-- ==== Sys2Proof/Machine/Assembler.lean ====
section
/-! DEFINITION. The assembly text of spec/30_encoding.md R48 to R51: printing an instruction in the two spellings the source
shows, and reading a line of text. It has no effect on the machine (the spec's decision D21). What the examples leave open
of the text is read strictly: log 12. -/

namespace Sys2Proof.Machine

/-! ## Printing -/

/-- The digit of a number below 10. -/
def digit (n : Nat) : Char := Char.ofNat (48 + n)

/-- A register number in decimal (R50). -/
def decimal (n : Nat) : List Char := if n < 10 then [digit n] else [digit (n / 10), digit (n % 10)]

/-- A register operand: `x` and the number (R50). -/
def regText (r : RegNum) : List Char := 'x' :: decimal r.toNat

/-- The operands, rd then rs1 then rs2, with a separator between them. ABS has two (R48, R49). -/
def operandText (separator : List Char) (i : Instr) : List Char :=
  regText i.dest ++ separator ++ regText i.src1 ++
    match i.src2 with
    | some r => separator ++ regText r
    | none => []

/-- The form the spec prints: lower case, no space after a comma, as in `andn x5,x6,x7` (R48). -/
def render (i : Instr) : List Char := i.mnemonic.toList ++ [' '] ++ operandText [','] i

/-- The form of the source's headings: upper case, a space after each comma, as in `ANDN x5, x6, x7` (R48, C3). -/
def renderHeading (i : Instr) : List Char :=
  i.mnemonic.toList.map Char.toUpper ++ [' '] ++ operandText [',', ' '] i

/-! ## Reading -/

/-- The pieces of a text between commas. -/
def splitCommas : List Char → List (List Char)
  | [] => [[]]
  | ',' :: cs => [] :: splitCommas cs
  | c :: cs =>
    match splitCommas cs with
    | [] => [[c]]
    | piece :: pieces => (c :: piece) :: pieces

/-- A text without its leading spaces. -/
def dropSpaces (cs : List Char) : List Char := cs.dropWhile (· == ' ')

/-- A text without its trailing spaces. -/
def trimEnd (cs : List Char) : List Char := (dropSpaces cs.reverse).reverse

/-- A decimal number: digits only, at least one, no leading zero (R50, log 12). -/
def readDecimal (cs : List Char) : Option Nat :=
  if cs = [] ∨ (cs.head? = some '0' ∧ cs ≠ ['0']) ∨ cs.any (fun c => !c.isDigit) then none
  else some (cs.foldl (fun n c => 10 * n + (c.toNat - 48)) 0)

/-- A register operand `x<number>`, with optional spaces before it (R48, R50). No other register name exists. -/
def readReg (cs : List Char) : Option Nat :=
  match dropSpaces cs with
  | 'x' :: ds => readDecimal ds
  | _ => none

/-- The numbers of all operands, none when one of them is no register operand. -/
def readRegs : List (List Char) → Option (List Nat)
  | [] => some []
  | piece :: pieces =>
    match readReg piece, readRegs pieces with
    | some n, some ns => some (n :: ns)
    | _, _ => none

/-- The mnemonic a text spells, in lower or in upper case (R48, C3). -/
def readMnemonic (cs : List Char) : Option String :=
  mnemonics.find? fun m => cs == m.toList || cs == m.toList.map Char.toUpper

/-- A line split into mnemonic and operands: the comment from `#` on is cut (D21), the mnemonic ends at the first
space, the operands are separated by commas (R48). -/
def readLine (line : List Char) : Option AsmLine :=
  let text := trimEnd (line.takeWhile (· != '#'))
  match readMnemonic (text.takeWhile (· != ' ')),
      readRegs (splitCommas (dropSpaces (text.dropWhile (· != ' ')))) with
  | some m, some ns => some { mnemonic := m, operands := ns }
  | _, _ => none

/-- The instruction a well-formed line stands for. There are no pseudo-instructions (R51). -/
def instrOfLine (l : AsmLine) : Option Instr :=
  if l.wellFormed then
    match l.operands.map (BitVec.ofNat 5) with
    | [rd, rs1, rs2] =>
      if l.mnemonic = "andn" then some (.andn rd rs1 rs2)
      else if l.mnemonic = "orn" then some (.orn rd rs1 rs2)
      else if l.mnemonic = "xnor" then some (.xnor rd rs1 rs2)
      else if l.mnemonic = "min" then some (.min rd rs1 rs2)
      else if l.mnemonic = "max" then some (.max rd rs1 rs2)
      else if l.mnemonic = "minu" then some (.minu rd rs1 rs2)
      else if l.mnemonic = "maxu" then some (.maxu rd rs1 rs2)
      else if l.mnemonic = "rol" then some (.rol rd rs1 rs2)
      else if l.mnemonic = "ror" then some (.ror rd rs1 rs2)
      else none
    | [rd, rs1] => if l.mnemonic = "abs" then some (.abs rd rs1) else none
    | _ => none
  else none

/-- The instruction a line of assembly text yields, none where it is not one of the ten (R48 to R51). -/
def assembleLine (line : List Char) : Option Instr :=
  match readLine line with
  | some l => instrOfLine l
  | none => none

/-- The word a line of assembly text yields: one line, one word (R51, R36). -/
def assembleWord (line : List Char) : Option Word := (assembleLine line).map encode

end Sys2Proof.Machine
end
■ ■ ■ ■ ■
## [Exercise]
Print the entries once more, character for character.

## [Problem solution]
-- ==== Sys2Proof/Machine/Assembler.lean ====
section
/-! DEFINITION. The assembly text of spec/30_encoding.md R48 to R51: printing an instruction in the two spellings the source
shows, and reading a line of text. It has no effect on the machine (the spec's decision D21). What the examples leave open
of the text is read strictly: log 12. -/

namespace Sys2Proof.Machine

/-! ## Printing -/

/-- The digit of a number below 10. -/
def digit (n : Nat) : Char := Char.ofNat (48 + n)

/-- A register number in decimal (R50). -/
def decimal (n : Nat) : List Char := if n < 10 then [digit n] else [digit (n / 10), digit (n % 10)]

/-- A register operand: `x` and the number (R50). -/
def regText (r : RegNum) : List Char := 'x' :: decimal r.toNat

/-- The operands, rd then rs1 then rs2, with a separator between them. ABS has two (R48, R49). -/
def operandText (separator : List Char) (i : Instr) : List Char :=
  regText i.dest ++ separator ++ regText i.src1 ++
    match i.src2 with
    | some r => separator ++ regText r
    | none => []

/-- The form the spec prints: lower case, no space after a comma, as in `andn x5,x6,x7` (R48). -/
def render (i : Instr) : List Char := i.mnemonic.toList ++ [' '] ++ operandText [','] i

/-- The form of the source's headings: upper case, a space after each comma, as in `ANDN x5, x6, x7` (R48, C3). -/
def renderHeading (i : Instr) : List Char :=
  i.mnemonic.toList.map Char.toUpper ++ [' '] ++ operandText [',', ' '] i

/-! ## Reading -/

/-- The pieces of a text between commas. -/
def splitCommas : List Char → List (List Char)
  | [] => [[]]
  | ',' :: cs => [] :: splitCommas cs
  | c :: cs =>
    match splitCommas cs with
    | [] => [[c]]
    | piece :: pieces => (c :: piece) :: pieces

/-- A text without its leading spaces. -/
def dropSpaces (cs : List Char) : List Char := cs.dropWhile (· == ' ')

/-- A text without its trailing spaces. -/
def trimEnd (cs : List Char) : List Char := (dropSpaces cs.reverse).reverse

/-- A decimal number: digits only, at least one, no leading zero (R50, log 12). -/
def readDecimal (cs : List Char) : Option Nat :=
  if cs = [] ∨ (cs.head? = some '0' ∧ cs ≠ ['0']) ∨ cs.any (fun c => !c.isDigit) then none
  else some (cs.foldl (fun n c => 10 * n + (c.toNat - 48)) 0)

/-- A register operand `x<number>`, with optional spaces before it (R48, R50). No other register name exists. -/
def readReg (cs : List Char) : Option Nat :=
  match dropSpaces cs with
  | 'x' :: ds => readDecimal ds
  | _ => none

/-- The numbers of all operands, none when one of them is no register operand. -/
def readRegs : List (List Char) → Option (List Nat)
  | [] => some []
  | piece :: pieces =>
    match readReg piece, readRegs pieces with
    | some n, some ns => some (n :: ns)
    | _, _ => none

/-- The mnemonic a text spells, in lower or in upper case (R48, C3). -/
def readMnemonic (cs : List Char) : Option String :=
  mnemonics.find? fun m => cs == m.toList || cs == m.toList.map Char.toUpper

/-- A line split into mnemonic and operands: the comment from `#` on is cut (D21), the mnemonic ends at the first
space, the operands are separated by commas (R48). -/
def readLine (line : List Char) : Option AsmLine :=
  let text := trimEnd (line.takeWhile (· != '#'))
  match readMnemonic (text.takeWhile (· != ' ')),
      readRegs (splitCommas (dropSpaces (text.dropWhile (· != ' ')))) with
  | some m, some ns => some { mnemonic := m, operands := ns }
  | _, _ => none

/-- The instruction a well-formed line stands for. There are no pseudo-instructions (R51). -/
def instrOfLine (l : AsmLine) : Option Instr :=
  if l.wellFormed then
    match l.operands.map (BitVec.ofNat 5) with
    | [rd, rs1, rs2] =>
      if l.mnemonic = "andn" then some (.andn rd rs1 rs2)
      else if l.mnemonic = "orn" then some (.orn rd rs1 rs2)
      else if l.mnemonic = "xnor" then some (.xnor rd rs1 rs2)
      else if l.mnemonic = "min" then some (.min rd rs1 rs2)
      else if l.mnemonic = "max" then some (.max rd rs1 rs2)
      else if l.mnemonic = "minu" then some (.minu rd rs1 rs2)
      else if l.mnemonic = "maxu" then some (.maxu rd rs1 rs2)
      else if l.mnemonic = "rol" then some (.rol rd rs1 rs2)
      else if l.mnemonic = "ror" then some (.ror rd rs1 rs2)
      else none
    | [rd, rs1] => if l.mnemonic = "abs" then some (.abs rd rs1) else none
    | _ => none
  else none

/-- The instruction a line of assembly text yields, none where it is not one of the ten (R48 to R51). -/
def assembleLine (line : List Char) : Option Instr :=
  match readLine line with
  | some l => instrOfLine l
  | none => none

/-- The word a line of assembly text yields: one line, one word (R51, R36). -/
def assembleWord (line : List Char) : Option Word := (assembleLine line).map encode

end Sys2Proof.Machine
end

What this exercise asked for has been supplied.